— WORK ITEM —
Repeat exactly the lines of the entries below from the one with "hlt, hmod, rfl⟩" through the one with "unfold Obligations.CommandPortWrite", both ends included, and nothing else.

Collected data entries
========================================================================

-- ==== Sys2Proof/Laws/StatusWindow.lean ====
section
/-! SUPPORT. The status window by register: which word stands at which offset (R36), and the words that
hold one bit per index. -/

namespace Sys2Proof.Machine

/-- One bit per index, over any list of indices. -/
theorem getLsbD_foldl_bits (f : Fin 16 → Bool) (l : List (Fin 16)) (w : Word) (i : Nat) :
    (l.foldl (fun w i => if f i then w ||| 1#32 <<< i.val else w) w).getLsbD i =
      (w.getLsbD i || l.any fun k => decide (k.val = i) && f k) := by
  induction l generalizing w with
  | nil => simp
  | cons a l ih =>
    rw [List.foldl_cons, ih, List.any_cons]
    by_cases hf : f a = true
    · rw [if_pos hf]
      have ha : a.val < 32 := by have := a.isLt; omega
      by_cases h : a.val = i
      · subst h
        simp [hf, ha]
      · have hi : (w ||| 1#32 <<< a.val).getLsbD i = w.getLsbD i := by
          rw [BitVec.getLsbD_or, BitVec.getLsbD_shiftLeft, BitVec.getLsbD_one]
          have : (i < a.val) ∨ ¬ (i - a.val = 0) := by omega
          rcases this with h | h <;> simp [h]
        rw [hi]
        simp [h]
    · rw [if_neg hf]
      simp [hf]

/-- R36: bit i of MUTE, BUSY or TRKMASK. -/
theorem getLsbD_bitPerIdx (f : Fin 16 → Bool) (i : Fin 16) : (bitPerIdx f).getLsbD i.val = f i := by
  rw [bitPerIdx, getLsbD_foldl_bits, Bool.eq_iff_iff]
  simp [List.any_eq_true, Fin.val_inj, mem_allIdx]

/-- R36: the bits above the sixteenth read 0. -/
theorem bits_bitPerIdx (f : Fin 16 → Bool) : bits 16 16 (bitPerIdx f) = 0#16 := by
  apply bits_eq
  intro i hi
  rw [bitPerIdx, getLsbD_foldl_bits, Bool.eq_iff_iff]
  simp only [BitVec.getLsbD_zero, Bool.false_or, List.any_eq_true, Bool.and_eq_true, decide_eq_true_eq,
    Bool.false_eq_true, iff_false]
  rintro ⟨k, -, h, -⟩
  omega

theorem statusRead_global (s : State) {k : Nat} (h : k < 16) : statusRead s (4 * k) = globalReg s k := by
  rw [statusRead, if_pos (by omega), show 4 * k / 4 = k by omega]

theorem statusRead_track (s : State) (t : TrackIdx) {k : Nat} (h : k < 7) :
    statusRead s (0x40 + 0x40 * k + 4 * t.val) = trackReg s k t := by
  have := t.isLt
  rw [statusRead, if_neg (by omega), if_pos (by omega)]
  congr 1
  · omega
  · apply Fin.ext
    simp only [Fin.ofNat_eq_cast, Fin.val_natCast]
    omega

theorem statusRead_channel (s : State) (c : ChanIdx) {k : Nat} (h : k < 8) :
    statusRead s (0x200 + 4 * k + 32 * c.val) = channelReg (s.ch c) k := by
  have := c.isLt
  rw [statusRead, if_neg (by omega), if_neg (by omega)]
  congr 1
  · congr 1
    apply Fin.ext
    simp only [Fin.ofNat_eq_cast, Fin.val_natCast]
    omega
  · omega

/-- R40, R129: an aligned word in the window is an access the window has. -/
theorem accessOk_window (P : Params) {off : Nat} (h : off < 0x400) (h4 : off % 4 = 0) :
    accessOk P (P.blockBase + off) 4 = true := by
  simp [accessOk, h, h4]

end Sys2Proof.Machine
end

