theorem chOutReg_fields (c : Channel) :
    bits 0 7 (chOutReg c) = c.volume ∧ (chOutReg c).getLsbD 7 = false ∧
    (bits 8 8 (chOutReg c)).toInt = c.pan.toInt ∧ bits 16 16 (chOutReg c) = c.timer := by
  simp (disch := decide) only [chOutReg, bits_pack, extractLsb'_append_eq_of_add_le, extractLsb'_append_eq_of_le,
    extractLsb'_eq_self, Nat.reduceSub, getLsbD_pack, getLsbD_append, toInt_signExtend_of_le]
  simp

theorem chSweepReg_fields (c : Channel) :
    bits 0 16 (chSweepReg c) = c.sweepPitch ∧ bits 16 16 (chSweepReg c) = c.sweepCnt := by
  simp (disch := decide) only [chSweepReg, bits_pack, extractLsb'_append_eq_of_add_le, extractLsb'_append_eq_of_le,
    extractLsb'_eq_self, Nat.reduceSub, and_self]

theorem chSwlReg_fields (c : Channel) :
    bits 0 16 (chSwlReg c) = c.sweepLen ∧ bits 16 7 (chSwlReg c) = c.baseKey ∧ (chSwlReg c).getLsbD 23 = false ∧
    (bits 24 8 (chSwlReg c)).toInt = c.startPan.toInt := by
  simp (disch := decide) only [chSwlReg, bits_pack, extractLsb'_append_eq_of_add_le, extractLsb'_append_eq_of_le,
    extractLsb'_eq_self, Nat.reduceSub, getLsbD_pack, getLsbD_append, toInt_signExtend_of_le]
  simp

/-- CHTIMER: baseTimer. -/
theorem channelReg_timer_fields (c : Channel) :
    bits 0 16 (channelReg c 6) = c.baseTimer ∧ bits 16 16 (channelReg c 6) = 0#16 := by
  simp (disch := decide) only [channelReg, bits_pack, extractLsb'_append_eq_of_add_le, extractLsb'_append_eq_of_le,
    extractLsb'_eq_self, Nat.reduceSub, and_self]

/-- CHENV holds an envelope level of R19's range whole. -/
theorem toInt_ofInt_env {e : Int} (h : FLOOR ≤ e ∧ e ≤ 0) : (BitVec.ofInt 32 e).toInt = e := by
  obtain ⟨hlo, hhi⟩ := h
  unfold FLOOR at hlo
  exact BitVec.toInt_ofInt_eq_self (by decide) (by omega) (by omega)

/-- Settles O16: each word of the window is the channel's register, and each register is read field by field. -/
theorem statusWindowChannelWords : Obligations.StatusWindowChannelWords := by
  unfold Obligations.StatusWindowChannelWords
  intro s c
  have hctrl : statusRead s (0x200 + 32 * c.val) = chCtrlReg (s.ch c) := statusRead_channel s c (k := 0) (by decide)
  have henv : statusRead s (0x204 + 32 * c.val) = BitVec.ofInt 32 (s.ch c).env :=
    statusRead_channel s c (k := 1) (by decide)
  have hout : statusRead s (0x208 + 32 * c.val) = chOutReg (s.ch c) := statusRead_channel s c (k := 2) (by decide)
  have hdur : statusRead s (0x20C + 32 * c.val) = (s.ch c).dur := statusRead_channel s c (k := 3) (by decide)
  have hsweep : statusRead s (0x210 + 32 * c.val) = chSweepReg (s.ch c) := statusRead_channel s c (k := 4) (by decide)
  have hswl : statusRead s (0x214 + 32 * c.val) = chSwlReg (s.ch c) := statusRead_channel s c (k := 5) (by decide)
  have htimer : statusRead s (0x218 + 32 * c.val) = channelReg (s.ch c) 6 :=
    statusRead_channel s c (k := 6) (by decide)
  have hosc : statusRead s (0x21C + 32 * c.val) = (s.ch c).oscCfg := statusRead_channel s c (k := 7) (by decide)
  rw [hctrl, henv, hout, hdur, hsweep, hswl, htimer, hosc]
  have howner : ∀ t, (s.ch c).owner = some t → (idxBits ((s.ch c).owner.getD 0)).toFin = t := by
    intro t h
    rw [h, Option.getD_some, toFin_idxBits]
  have hfree : (s.ch c).owner = none → idxBits ((s.ch c).owner.getD 0) = 0#4 := by
    intro h
    rw [h]
    rfl
  simp only [chCtrlReg_fields, chOutReg_fields, chSweepReg_fields, chSwlReg_fields, channelReg_timer_fields,
    true_and, and_true]
  exact ⟨howner, hfree, toInt_ofInt_env⟩

end Sys2Proof.Machine
end

section
/-! PROOFS. The host's accesses to the window (R37, R38, R40), the steps that stop (R120), what no command
writes (R47), and the commands that change a channel's owner (R46). -/

namespace Sys2Proof.Machine

/-! ### The command stream -/

/-- Settles O11, from what every command leaves to the stream. -/
theorem commandsCannotWriteTheStream : Obligations.CommandsCannotWriteTheStream := by
  unfold Obligations.CommandsCannotWriteTheStream
  intro i s
  obtain ⟨s', he, hstream, hpos, -⟩ := exec_keeps_stream_host i s
  exact ⟨s', he, hstream, hpos⟩

/-! ### Accesses of the host -/

/-- R40, R42: the accesses the window has, by the offset of the address from the block's base. -/
theorem accessOk_iff (P : Params) (addr width : Nat) : accessOk P addr width = true ↔
    width = 4 ∧ ∃ off, off < 0x400 ∧ off % 4 = 0 ∧ addr = P.blockBase + off := by
  constructor
  · intro h
    simp only [accessOk, Bool.and_eq_true, beq_iff_eq, decide_eq_true_eq] at h
    obtain ⟨⟨⟨hw, hbase⟩, hlt⟩, hmod⟩ := h
    exact ⟨hw, addr - P.blockBase, hlt, hmod, by omega⟩
  · rintro ⟨rfl, off, hlt, hmod, rfl⟩
    exact accessOk_window P hlt hmod

/-- The action is a bus access of `width` bytes at `addr`. -/
def IsAccess (act : HostAction) (addr width : Nat) : Prop :=
  act = .read addr width ∨ ∃ data, act = .write addr width data

/-- R40: an access the window has is answered. -/
theorem hostAct_of_accessOk {P : Params} {act : HostAction} {addr width : Nat} (ha : IsAccess act addr width)
    (h : accessOk P addr width = true) (s : State) : ∃ s', hostAct P act s = .next s' := by
  rcases ha with rfl | ⟨data, rfl⟩
  · exact ⟨_, if_pos h⟩
  · exact ⟨_, if_pos h⟩

/-- R40: every other access is refused. -/
theorem hostAct_of_not_accessOk {P : Params} {act : HostAction} {addr width : Nat} (ha : IsAccess act addr width)
    (h : ¬ accessOk P addr width = true) (s : State) : hostAct P act s = .refused .accessRefused := by
  rcases ha with rfl | ⟨data, rfl⟩
  · exact if_neg h
  · exact if_neg h

/-- R129: an action of the host is an access or is answered. -/
theorem isAccess_or_next (P : Params) (act : HostAction) (s : State) :
    (∃ addr width, IsAccess act addr width) ∨ ∃ s', hostAct P act s = .next s' := by
  cases act with
  | write addr width data => exact .inl ⟨addr, width, .inr ⟨data, rfl⟩⟩
  | read addr width => exact .inl ⟨addr, width, .inl rfl⟩
  | takeAudio | takeRec | reset => exact .inr ⟨_, rfl⟩

/-- Settles O13: a read at an aligned offset is one the window has. -/
theorem statusReadChangesNothing : Obligations.StatusReadChangesNothing := by
  unfold Obligations.StatusReadChangesNothing
  intro s off later hd hlt hmod hh
  rw [step_of_host_action hd hh, hostAct, if_pos (accessOk_window _ hlt hmod), Nat.add_sub_cancel_left]
  rfl

/-- Settles O17: a write at an aligned offset is one the window has, and the port is at offset 0. -/
theorem commandPortWrite : Obligations.CommandPortWrite := by
  unfold Obligations.CommandPortWrite
  intro s off data later hd hlt hmod hh
  rw [step_of_host_action hd hh, hostAct, if_pos (accessOk_window _ hlt hmod), Nat.add_sub_cancel_left, windowWrite]
  exact ⟨fun h => by rw [if_pos h], fun h => by rw [if_neg h]⟩

/-- Settles O18: the good accesses are those the window has. -/
theorem badAccessIsRefused : Obligations.BadAccessIsRefused := by
  unfold Obligations.BadAccessIsRefused
  intro s addr width data later hd hh
  obtain ⟨act, ha, hact⟩ : ∃ act, IsAccess act addr width ∧ s.host = act :: later :=
    hh.elim (fun h => ⟨_, .inl rfl, h⟩) fun h => ⟨_, .inr ⟨data, rfl⟩, h⟩
  rw [step_of_host_action hd hact, ← accessOk_iff]
  exact ⟨fun h => hostAct_of_accessOk ha h _, fun h => hostAct_of_not_accessOk ha h _⟩

/-- Settles O19: commands and unknown opcodes complete, and so does every action of the host but an access the
window does not have. -/
theorem onlyBadAccessesStop : Obligations.OnlyBadAccessesStop := by
  unfold Obligations.OnlyBadAccessesStop
  intro s
  cases hd : decode s.stream with
  | command i rest =>
    obtain ⟨s', he, -⟩ := exec_keeps_stream_host i (s.consume rest)
    exact .inl ⟨s', by rw [step_of_decode_command hd, he]⟩
  | unknown op rest => exact .inl ⟨_, by rw [step, hd]; rfl⟩
  | incomplete =>
    cases hh : s.host with
    | nil => exact .inl ⟨s, by simp [step, hd, hostStep, hh]⟩
    | cons act later =>
      rw [step_of_host_action hd hh]
      rcases isAccess_or_next Config.params act { s with host := later } with ⟨addr, width, ha⟩ | hnext
      · by_cases hok : accessOk Config.params addr width = true
        · exact .inl (hostAct_of_accessOk ha hok _)
        · exact .inr ⟨hostAct_of_not_accessOk ha hok _, rfl, addr, width, later, by simpa [IsAccess] using ha,
            fun h => hok ((accessOk_iff ..).2 h)⟩
      · exact .inl hnext

/-! ### The owner of a channel -/

/-- R78: TRK_INIT frees the channels of its track alone. -/
theorem initChannel_owner (t : TrackIdx) (c : Channel) :
    (initChannel t c).owner = if c.owner = some t then none else c.owner := by
  unfold initChannel
  split <;> rfl

@[simp] theorem tickChannel_owner (t : TrackIdx) (c : Channel) : (tickChannel t c).owner = c.owner := by
  unfold tickChannel
  split <;> rfl

/-- R114: frames keep the owner of every channel. -/
theorem oscAdvanceN_owner (P : Params) (n : Nat) (chs : Bank Channel) (c : ChanIdx) :
    (oscAdvanceN P n chs)[c.val].owner = chs[c.val].owner := by
  obtain ⟨q, h⟩ := oscAdvanceN_at P n chs c
  rw [h]

@[simp] theorem emulateBuffer_ch_owner (P : Params) (s : State) (c : ChanIdx) :
    ((emulateBuffer P s).ch c).owner = (s.ch c).owner :=
  oscAdvanceN_owner P P.spb s.channels c

@[simp] theorem processBuffer_ch_owner (P : Params) (toRec toOut : Bool) (s : State) (c : ChanIdx) :
    ((processBuffer P toRec toOut s).ch c).owner = (s.ch c).owner := by
  rw [State.ch_eq, processBuffer_channels, oscAdvanceN_owner, State.ch_eq]

/-- R98: a NOTE leaves a channel's owner alone or makes its own track the owner. -/
theorem noteStart_ch_owner (P : Params) (n : NoteFields) (s : State) (c : ChanIdx) :
    ((noteStart P n s).ch c).owner = (s.ch c).owner ∨ ((noteStart P n s).ch c).owner = some n.t := by
  rcases noteStart_cases P s n with ⟨-, h⟩ | ⟨-, -, -, h⟩ | ⟨ty, d, -, -, h⟩
  · exact .inl (by rw [h, noteDrop_ch, State.raiseRsv_ch])
  · exact .inl (by rw [h, noteDrop_ch])
  · rw [h, noteTake_ch]
    split
    · exact .inr rfl
    · exact .inl rfl

/-- R46: the commands that can change a channel's owner. -/
def ChangesOwners : Instr → Prop
  | .note _ | .chStop _ _ _ | .trkInit _ _ | .chTick _ => True
  | _ => False

/-- R46: every other command keeps the owner of every channel. -/
theorem exec_keeps_owner {i : Instr} (hi : ¬ ChangesOwners i) {s s' : State} (h : exec i s = .next s')
    (c : ChanIdx) : (s'.ch c).owner = (s.ch c).owner := by
  cases i with
  | note | chStop | trkInit | chTick => exact absurd trivial hi
  | trkLfotype t rsv k =>
    dsimp only [exec, execTrkLfotype] at h
    split at h <;> cases h <;> rfl
  | setMaster rsv f =>
    dsimp only [exec, execSetMaster] at h
    split at h <;> cases h <;> rfl
  | trkTick t rsv =>
    cases h
    rw [trackTick_ch, tickChannel_owner, State.rsvCheck_ch]
  | process rsv toRec toOut =>
    cases h
    rw [processBuffer_ch_owner, State.rsvCheck_ch]
  | emulate rsv =>
    cases h
    rw [emulateBuffer_ch_owner, State.rsvCheck_ch]
  | nop | trkVolume | trkExpression | trkPriority | trkPan | trkTranspose | trkPitchbend | trkBendrange | trkLfodepth
  | trkLfospeed | trkLforange | trkLfodelay | trkAttack | trkDecay | trkSustain | trkRelease | trkWaitnote | trkMute
  | fadeIn | fadeOut | fadeReset | clrStatus =>
    cases h
    rfl

/-- R93: CH_STOP leaves its channel free and the owner of every other channel alone. -/
theorem chStopEffect_ch_owner (s : State) (c d : ChanIdx) :
    ((chStopEffect c s).ch d).owner = if c = d then none else (s.ch d).owner := by
  rw [chStopEffect_ch]
  by_cases hc : c = d
  · subst hc
    by_cases ho : (s.ch c).owner = none
    · rw [if_neg fun h => h.2 ho, if_pos rfl, ho]
    · rw [if_pos ⟨rfl, ho⟩, if_pos rfl]
      rfl
  · rw [if_neg fun h => hc h.1, if_neg hc]

/-- Settles O55: what each of the four commands does to the owner of one channel. -/
theorem ownershipChangesOnlyInFourCommands : Obligations.OwnershipChangesOnlyInFourCommands := by
  unfold Obligations.OwnershipChangesOnlyInFourCommands
  intro i s s' c h hne
  by_cases hi : ChangesOwners i
  · cases i with
    | note n =>
      obtain rfl := Host.Outcome.next.inj h
      exact .inl ⟨n, rfl, (noteStart_ch_owner _ n _ c).resolve_left hne⟩
    | chStop rsvHi d rsvLo =>
      obtain rfl := Host.Outcome.next.inj h
      rw [chStopEffect_ch_owner] at hne ⊢
      obtain rfl : d = c := by
        by_contra hd
        exact hne (if_neg hd)
      exact .inr ⟨if_pos rfl, .inl ⟨rsvHi, rsvLo, rfl⟩⟩
    | trkInit t r =>
      obtain rfl := Host.Outcome.next.inj h
      rw [trackInit_ch, initChannel_owner] at hne ⊢
      have ho : (s.ch c).owner = some t := by
        by_contra ho
        exact hne (if_neg ho)
      exact .inr ⟨if_pos ho, .inr (.inl ⟨t, r, rfl, ho⟩)⟩
    | chTick r =>
      obtain rfl := Host.Outcome.next.inj h
      rw [chTickAll_ch] at hne ⊢
      obtain ⟨hnone, hrel⟩ := (chTickOne_owner _ _ _).resolve_left hne
      exact .inr ⟨hnone, .inr (.inr ⟨r, rfl, hrel⟩)⟩
    | _ => exact hi.elim
  · exact absurd (exec_keeps_owner hi h c) hne

end Sys2Proof.Machine
end

section
/-! PROOFS. The encoding (R49 to R56): the fields of a word put together again are the word, so decoding is
undone by encoding; how many words decoding takes; and a command whose words have not all arrived. -/

namespace Sys2Proof

/-! ### Fields put together again -/

/-- A field above its lower neighbour is the field that spans both. -/
theorem bits_append_bits {hi lo m n : Nat} {w : Word} (h : hi = lo + m) :
    bits hi n w ++ bits lo m w = bits lo (n + m) w := by
  apply BitVec.eq_of_getLsbD_eq
  intro i hi'
  rw [BitVec.getLsbD_append, getLsbD_bits, getLsbD_bits, getLsbD_bits, h]
  split
  · simp [hi', ‹i < m›]
  · have hn : i - m < n := by omega
    have hk : lo + m + (i - m) = lo + i := by omega
    simp [hi', hn, hk]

========================================================================

— ANSWER BOX —
  · rintro ⟨rfl, off, hlt, hmod, rfl⟩
    exact accessOk_window P hlt hmod

/-- The action is a bus access of `width` bytes at `addr`. -/
def IsAccess (act : HostAction) (addr width : Nat) : Prop :=
  act = .read addr width ∨ ∃ data, act = .write addr width data

/-- R40: an access the window has is answered. -/
theorem hostAct_of_accessOk {P : Params} {act : HostAction} {addr width : Nat} (ha : IsAccess act addr width)
    (h : accessOk P addr width = true) (s : State) : ∃ s', hostAct P act s = .next s' := by
  rcases ha with rfl | ⟨data, rfl⟩
  · exact ⟨_, if_pos h⟩
  · exact ⟨_, if_pos h⟩

/-- R40: every other access is refused. -/
theorem hostAct_of_not_accessOk {P : Params} {act : HostAction} {addr width : Nat} (ha : IsAccess act addr width)
    (h : ¬ accessOk P addr width = true) (s : State) : hostAct P act s = .refused .accessRefused := by
  rcases ha with rfl | ⟨data, rfl⟩
  · exact if_neg h
  · exact if_neg h

/-- R129: an action of the host is an access or is answered. -/
theorem isAccess_or_next (P : Params) (act : HostAction) (s : State) :
    (∃ addr width, IsAccess act addr width) ∨ ∃ s', hostAct P act s = .next s' := by
  cases act with
  | write addr width data => exact .inl ⟨addr, width, .inr ⟨data, rfl⟩⟩
  | read addr width => exact .inl ⟨addr, width, .inl rfl⟩
  | takeAudio | takeRec | reset => exact .inr ⟨_, rfl⟩

/-- Settles O13: a read at an aligned offset is one the window has. -/
theorem statusReadChangesNothing : Obligations.StatusReadChangesNothing := by
  unfold Obligations.StatusReadChangesNothing
  intro s off later hd hlt hmod hh
  rw [step_of_host_action hd hh, hostAct, if_pos (accessOk_window _ hlt hmod), Nat.add_sub_cancel_left]
  rfl

/-- Settles O17: a write at an aligned offset is one the window has, and the port is at offset 0. -/
theorem commandPortWrite : Obligations.CommandPortWrite := by
  unfold Obligations.CommandPortWrite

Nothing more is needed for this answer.